Dipeptidyl peptidase IV (DPPIV; CD26; EC 220.127.116.11) is a 110-KD cell surface glycoprotein expressed on different cell types, including T cells. It is an enzyme that cleaves NH2-terminal dipeptides from polypeptides with either L-proline or L-alanine at the penultimate position. It has two physiological forms: One is the soluble form found in plasma, whereas the other is the membrane-bound form preferentially expressed on the CD4+ helper/memory T cell population. CD26 is a multifunctional molecule involved in regulation of many key aspects of lymphocyte function. It delivers a potent co-stimulatory T cell activation signal and is strongly up- regulated following T cell activation (Boonacker and Van-Noorden 2003; Ohtsuki et al., 2000). Strong up-regulation of this molecule on T cell by IL-12 confirms its role as a marker of Th1-type cells (Salgado et al., 2000). Loss of CD26 significantly impairs the production of IL-2 and the proliferative capacity of T cell, these CD26 negative T cells have been shown to display a Th2-like cytokine pattern (Che-Chun et al., 2004). sCD26 is taken up by monocytes and exerts its enhancing effect on T cell proliferation by altering the antigen presenting function of monocytes through the up-regulation of CD86 expression (Ohnuma et al., 2001). Besides many other functions, CD26 has been implicated with HIV infection. There is a correlation between CD26 expression and HIV entry, replication and cytopathicity. After cleavage by DPP IV, SDF-1 alpha and SDF-1 beta lose their chemotactic and anti HIV activity but antiviral effects of RANTES are enhanced after truncation by DPP IV. CD26 interacts with HIV-1 Tat protein, thus mediating Tat’ s immunosuppressive effects (Boonacker and Van-Noorden, 2003; Ohtsuki et al., 2000). Specific DPP IV enzyme activity is correlated with the levels of CD4+ cells and has an inversed correlation with HIV-1 RNA (Hosono et al., 1999). The HIV-1 gp120/gp41 complex has been shown to be responsible for the initiation of cell killing by apoptosis in CD4+ cells. CD26, independent of its DPP IV activity, appears to be implicated in this process and the level of CD26 may determine the rate of HIV-envelope-induced apoptosis (Jacoto et al., 1997).
CD30 is a member of the tumor necrosis factor-nerve growth factor superfamily and is expressed by T cells producing Th2 type cytokine. An 85Ka soluble form of the CD30 molecule has been shown to be released by CD30+cell in vitro and in vivo. Plasma sCD30 detection can be regarded as a marker of the amount of CD30+ cells present in the body. Previous studies have suggested that Th2 lymphocyte activation is related to increased sCD30 plasma levels.
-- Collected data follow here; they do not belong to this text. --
-- ==== Sys2Proof/Laws/Sound/Noc.lean ====
section
/-!
SUPPORT. The operations of Machine/Noc.lean keep Block.Sound.
-/
namespace Sys2Proof.Machine

theorem Block.meshUntil_sound (net : Nat) (p : Packet) (k : Nat) {b : Block} (hS : b.Sound) : (Block.meshUntil b net p k).Sound := by
  induction k generalizing b with
  | zero => exact hS
  | succ k ih =>
    unfold Block.meshUntil
    exact Block.ite_sound hS (ih (Block.meshCycle_sound hS))

theorem Block.answerAt_sound {b : Block} (node : Nat) (p : Packet) (kind : Nat) (addr : Nat) (data : BitVec 512) (hS : b.Sound) : (Block.answerAt b node p kind addr data).Sound := by
  unfold Block.answerAt
  repeat' first
    | with_reducible assumption
    | with_reducible apply Block.inject_sound

theorem Block.answer_sound {b : Block} (p : Packet) (kind : Nat) (addr : Nat) (data : BitVec 512) (hS : b.Sound) : (Block.answer b p kind addr data).Sound := by
  unfold Block.answer
  repeat' first
    | with_reducible assumption
    | with_reducible apply Block.answerAt_sound

theorem Block.answerErr_sound {b : Block} (p : Packet) (code : Nat) (hS : b.Sound) : (Block.answerErr b p code).Sound := by
  unfold Block.answerErr
  repeat' first
    | with_reducible assumption
    | with_reducible apply Block.answer_sound

theorem Block.answerAck_sound {b : Block} (p : Packet) (hS : b.Sound) : (Block.answerAck b p).Sound := by
  unfold Block.answerAck
  repeat' first
    | with_reducible assumption
    | with_reducible apply Block.answer_sound

theorem Block.answerRetry_sound {b : Block} (node : Nat) (p : Packet) (hS : b.Sound) : (Block.answerRetry b node p).Sound := by
  unfold Block.answerRetry
  repeat' first
    | with_reducible assumption
    | (extract_lets +onlyGivenNames z; refine Block.Sound.cut z ?_ (fun hz => ?_); (on_goal 2 => clear_value z); (on_goal 1 => subst z))
    | (extract_lets +onlyGivenNames z; subst z)
    | with_reducible apply Block.ite_sound
    | with_reducible apply Block.answerAt_sound
    | (simp only [Block.sound_mk]; refine ⟨?_, ?_, ?_, ?_, ?_, ?_, ?_, ?_, ?_⟩)
    | with_reducible exact Block.Sound.rf (by assumption)
    | with_reducible exact Block.Sound.far (by assumption)
    | with_reducible exact Block.Sound.ssp (by assumption)
    | with_reducible exact Block.Sound.log (by assumption)
    | with_reducible exact Block.Sound.audit (by assumption)
    | with_reducible exact Block.Sound.vpt (by assumption)
    | with_reducible exact Block.Sound.sub (by assumption)
    | with_reducible exact Block.Sound.s0 (by assumption)
    | with_reducible exact Block.Sound.s1 (by assumption)

theorem Block.answerData_sound {b : Block} (p : Packet) (l : List Byte) (poison : Bool) (hS : b.Sound) : (Block.answerData b p l poison).Sound := by
  unfold Block.answerData
  repeat' first
    | with_reducible assumption
    | with_reducible apply Block.answer_sound

theorem Block.setHeld_sound {b : Block} (k : Nat) (l : List (Packet × Found)) (hS : b.Sound) : (Block.setHeld b k l).Sound := by
  unfold Block.setHeld
  repeat' first
    | (extract_lets +onlyGivenNames z; subst z)
    | (simp only [Block.sound_mk]; refine ⟨?_, ?_, ?_, ?_, ?_, ?_, ?_, ?_, ?_⟩)
    | with_reducible exact Block.Sound.rf (by assumption)
    | with_reducible exact Block.Sound.far (by assumption)
    | with_reducible exact Block.Sound.ssp (by assumption)
    | with_reducible exact Block.Sound.log (by assumption)
    | with_reducible exact Block.Sound.audit (by assumption)
    | with_reducible exact Block.Sound.vpt (by assumption)
    | with_reducible exact Block.Sound.sub (by assumption)
    | with_reducible exact Block.Sound.s0 (by assumption)
    | with_reducible exact Block.Sound.s1 (by assumption)

theorem Block.nocRefuse_sound {b : Block} (p : Packet) (hS : b.Sound) : (Block.nocRefuse b p).Sound := by
  unfold Block.nocRefuse
  repeat' first
    | with_reducible assumption
    | with_reducible apply Block.answerRetry_sound
    | with_reducible apply Block.setHeld_sound
    | with_reducible apply Block.forEach_sound
    | (intro z hz hy)

theorem Block.nocHold_sound {b : Block} (k : Nat) (p : Packet) (e : Found) (hS : b.Sound) : (Block.nocHold b k p e).Sound := by
  unfold Block.nocHold
  repeat' first
    | with_reducible assumption
    | with_reducible apply Block.setHeld_sound

theorem Block.reqDone_sound {b : Block} (p : Packet) (hS : b.Sound) : (Block.reqDone b p).Sound := by
  unfold Block.reqDone
  repeat' first
    | (extract_lets +onlyGivenNames z; subst z)
    | (simp only [Block.sound_mk]; refine ⟨?_, ?_, ?_, ?_, ?_, ?_, ?_, ?_, ?_⟩)
    | with_reducible exact Block.Sound.rf (by assumption)
    | with_reducible exact Block.Sound.far (by assumption)
    | with_reducible exact Block.Sound.ssp (by assumption)
    | with_reducible exact Block.Sound.log (by assumption)
    | with_reducible exact Block.Sound.audit (by assumption)
    | with_reducible exact Block.Sound.vpt (by assumption)
    | with_reducible exact Block.Sound.sub (by assumption)
    | with_reducible exact Block.Sound.s0 (by assumption)
    | with_reducible exact Block.Sound.s1 (by assumption)

theorem Block.fmpPkt_sound {b : Block} (p : Packet) (f : FmpEnt → FmpEnt) (hS : b.Sound) : (Block.fmpPkt b p f).Sound := by
  unfold Block.fmpPkt
  repeat' first
    | with_reducible assumption
    | with_reducible apply Block.modClu_sound
    | split

theorem Block.farStore_sound {b : Block} (p : Packet) (hS : b.Sound) : (Block.farStore b p).Sound := by
  unfold Block.farStore
  repeat' first
    | with_reducible assumption
    | (extract_lets +onlyGivenNames z; subst z)
    | with_reducible apply Block.ite_sound
    | with_reducible apply Block.farWrite_sound
    | with_reducible apply Block.snoopRange_sound
    | with_reducible apply Block.fmpAct_sound
    | with_reducible apply Block.reqDone_sound
    | split

theorem Block.farServe_sound {b : Block} (p : Packet) (e : Found) (hS : b.Sound) : (Block.farServe b p e).Sound := by
  unfold Block.farServe
  repeat' first
    | with_reducible assumption
    | (extract_lets +onlyGivenNames z; refine Block.Sound.cut z ?_ (fun hz => ?_); (on_goal 2 => clear_value z); (on_goal 1 => subst z))
    | (extract_lets +onlyGivenNames z; subst z)
    | with_reducible apply Block.ite_sound
    | with_reducible apply Block.snoopRange_sound
    | with_reducible apply Block.farFound_sound
    | with_reducible apply Block.answerErr_sound
    | with_reducible apply Block.answerAck_sound
    | with_reducible apply Block.answerData_sound
    | with_reducible apply Block.farStore_sound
Soluble CD30 (sCD30) concentration increase in different pathologic conditions in which a pathogenic role for Th2 cells has been suggested, such as atopy, Omenn´s syndrome, systemic lupus erytmatosus as well as following infection with measles virus or HIV (Horie and Watanabe, 1998; Bengtsson et al., 2001). A recent paper on a CD30 homologue encoded by Ectromelia virus also coincides with function of the human CD30. This CD30 protein abrogates T-cell proliferation and type I cytokine-mediated inflammation in vivo but has no effect on type II cytokine-mediated inflammation (Saraiva et al., 2002). Plasma levels of sCD30 were increased in the early phase of HIV infection and patients with higher sCD30 levels demonstrated a faster progression to AIDS (Rizzardi et al., 1996).
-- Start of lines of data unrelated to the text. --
-- ==== Sys2Proof/Laws/Sound/Tick.lean ====
section
/-!
SUPPORT. The operations of Machine/Tick.lean keep Block.Sound.
-/
namespace Sys2Proof.Machine

theorem Block.partsTick_sound {b : Block} (hS : b.Sound) : (Block.partsTick b).Sound := by
  unfold Block.partsTick
  repeat' first
    | (simp only [Block.sound_mk]; refine ⟨?_, ?_, ?_, ?_, ?_, ?_, ?_, ?_, ?_⟩)
    | with_reducible exact Block.Sound.rf (by assumption)
    | with_reducible exact Block.Sound.far (by assumption)
    | with_reducible exact Block.Sound.ssp (by assumption)
    | with_reducible exact Block.Sound.log (by assumption)
    | with_reducible exact Block.Sound.audit (by assumption)
    | with_reducible exact Block.Sound.vpt (by assumption)
    | with_reducible exact Block.Sound.sub (by assumption)
    | with_reducible exact Block.Sound.s0 (by assumption)
    | with_reducible exact Block.Sound.s1 (by assumption)

theorem Block.microTick_sound {b : Block} (hS : b.Sound) : (Block.microTick b).Sound := by
  unfold Block.microTick
  split
  · rename_i h
    exact (Block.sound_mk ..).mpr ⟨hS.rf, hS.far, hS.ssp, hS.log, hS.audit, hS.vpt, h, hS.set0, hS.set1⟩
  · extract_lets q b1 b2
    have h1 : b1.Sound := (Block.sound_mk ..).mpr ⟨hS.rf, hS.far, hS.ssp, hS.log, hS.audit, hS.vpt, Nat.zero_lt_succ _, hS.set0, hS.set1⟩
    have h2 : b2.Sound := Block.setReg_sound h1 _ _ (r0_ne rfl)
    refine Block.ite_sound ?_ h2
    exact (Block.sound_mk ..).mpr ⟨h2.rf, h2.far, h2.ssp, h2.log, h2.audit, h2.vpt, h2.sub, h2.set0, h2.set1⟩

theorem Block.calmTick_sound {b : Block} (hS : b.Sound) : (Block.calmTick b).Sound := by
  unfold Block.calmTick
  repeat' first
    | (extract_lets +onlyGivenNames z; subst z)
    | (simp only [Block.sound_mk]; refine ⟨?_, ?_, ?_, ?_, ?_, ?_, ?_, ?_, ?_⟩)
    | with_reducible exact Block.Sound.rf (by assumption)
    | with_reducible exact Block.Sound.far (by assumption)
    | with_reducible exact Block.Sound.ssp (by assumption)
    | with_reducible exact Block.Sound.log (by assumption)
    | with_reducible exact Block.Sound.audit (by assumption)
    | with_reducible exact Block.Sound.vpt (by assumption)
    | with_reducible exact Block.Sound.sub (by assumption)
    | with_reducible exact Block.Sound.s0 (by assumption)
    | with_reducible exact Block.Sound.s1 (by assumption)

theorem Block.cycle_sound {b : Block} (hS : b.Sound) : (Block.cycle b).Sound := by
  unfold Block.cycle
  repeat' first
    | with_reducible assumption
    | (extract_lets +onlyGivenNames z; refine Block.Sound.cut z ?_ (fun hz => ?_); (on_goal 2 => clear_value z); (on_goal 1 => subst z))
    | (extract_lets +onlyGivenNames z; subst z)
    | with_reducible apply Block.ite_sound
    | with_reducible apply Block.timeEdges_sound
    | with_reducible apply Block.stoppedTick_sound
    | with_reducible apply Block.vptDrain_sound
    | with_reducible apply Block.meshTick_sound
    | with_reducible apply Block.nocRelease_sound
    | with_reducible apply Block.partsTick_sound
    | with_reducible apply Block.microTick_sound
    | with_reducible apply Block.calmTick_sound
    | (simp only [Block.sound_mk]; refine ⟨?_, ?_, ?_, ?_, ?_, ?_, ?_, ?_, ?_⟩)
    | with_reducible exact Block.Sound.rf (by assumption)
    | with_reducible exact Block.Sound.far (by assumption)
    | with_reducible exact Block.Sound.ssp (by assumption)
    | with_reducible exact Block.Sound.log (by assumption)
    | with_reducible exact Block.Sound.audit (by assumption)
    | with_reducible exact Block.Sound.vpt (by assumption)
    | with_reducible exact Block.Sound.sub (by assumption)
    | with_reducible exact Block.Sound.s0 (by assumption)
    | with_reducible exact Block.Sound.s1 (by assumption)

end Sys2Proof.Machine
end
True that the action of cytokine is short distanced but the primed cells circulation is not, analysis of some molecules such as CD26 and CD30 and their soluble forms in plasma has been proposed as a simple and useful tool in discriminating Th1 and Th2 responses in state of plasma levels of T-helper cells cytokine files. Several studies of sCD30 levels in plasma have shown correlations with Th2 associated conditions and also a number of information was found about the levels of sCD26 in Th1 associated conditions (Boonacker et al., 2002; Hoshimoto et al., 2000; Keane et al., 2001; Nakao et al., 2002), plasma levels of these markers have also been used to assess disease activity in different disorders (Ajdary et al., 2006, 2007).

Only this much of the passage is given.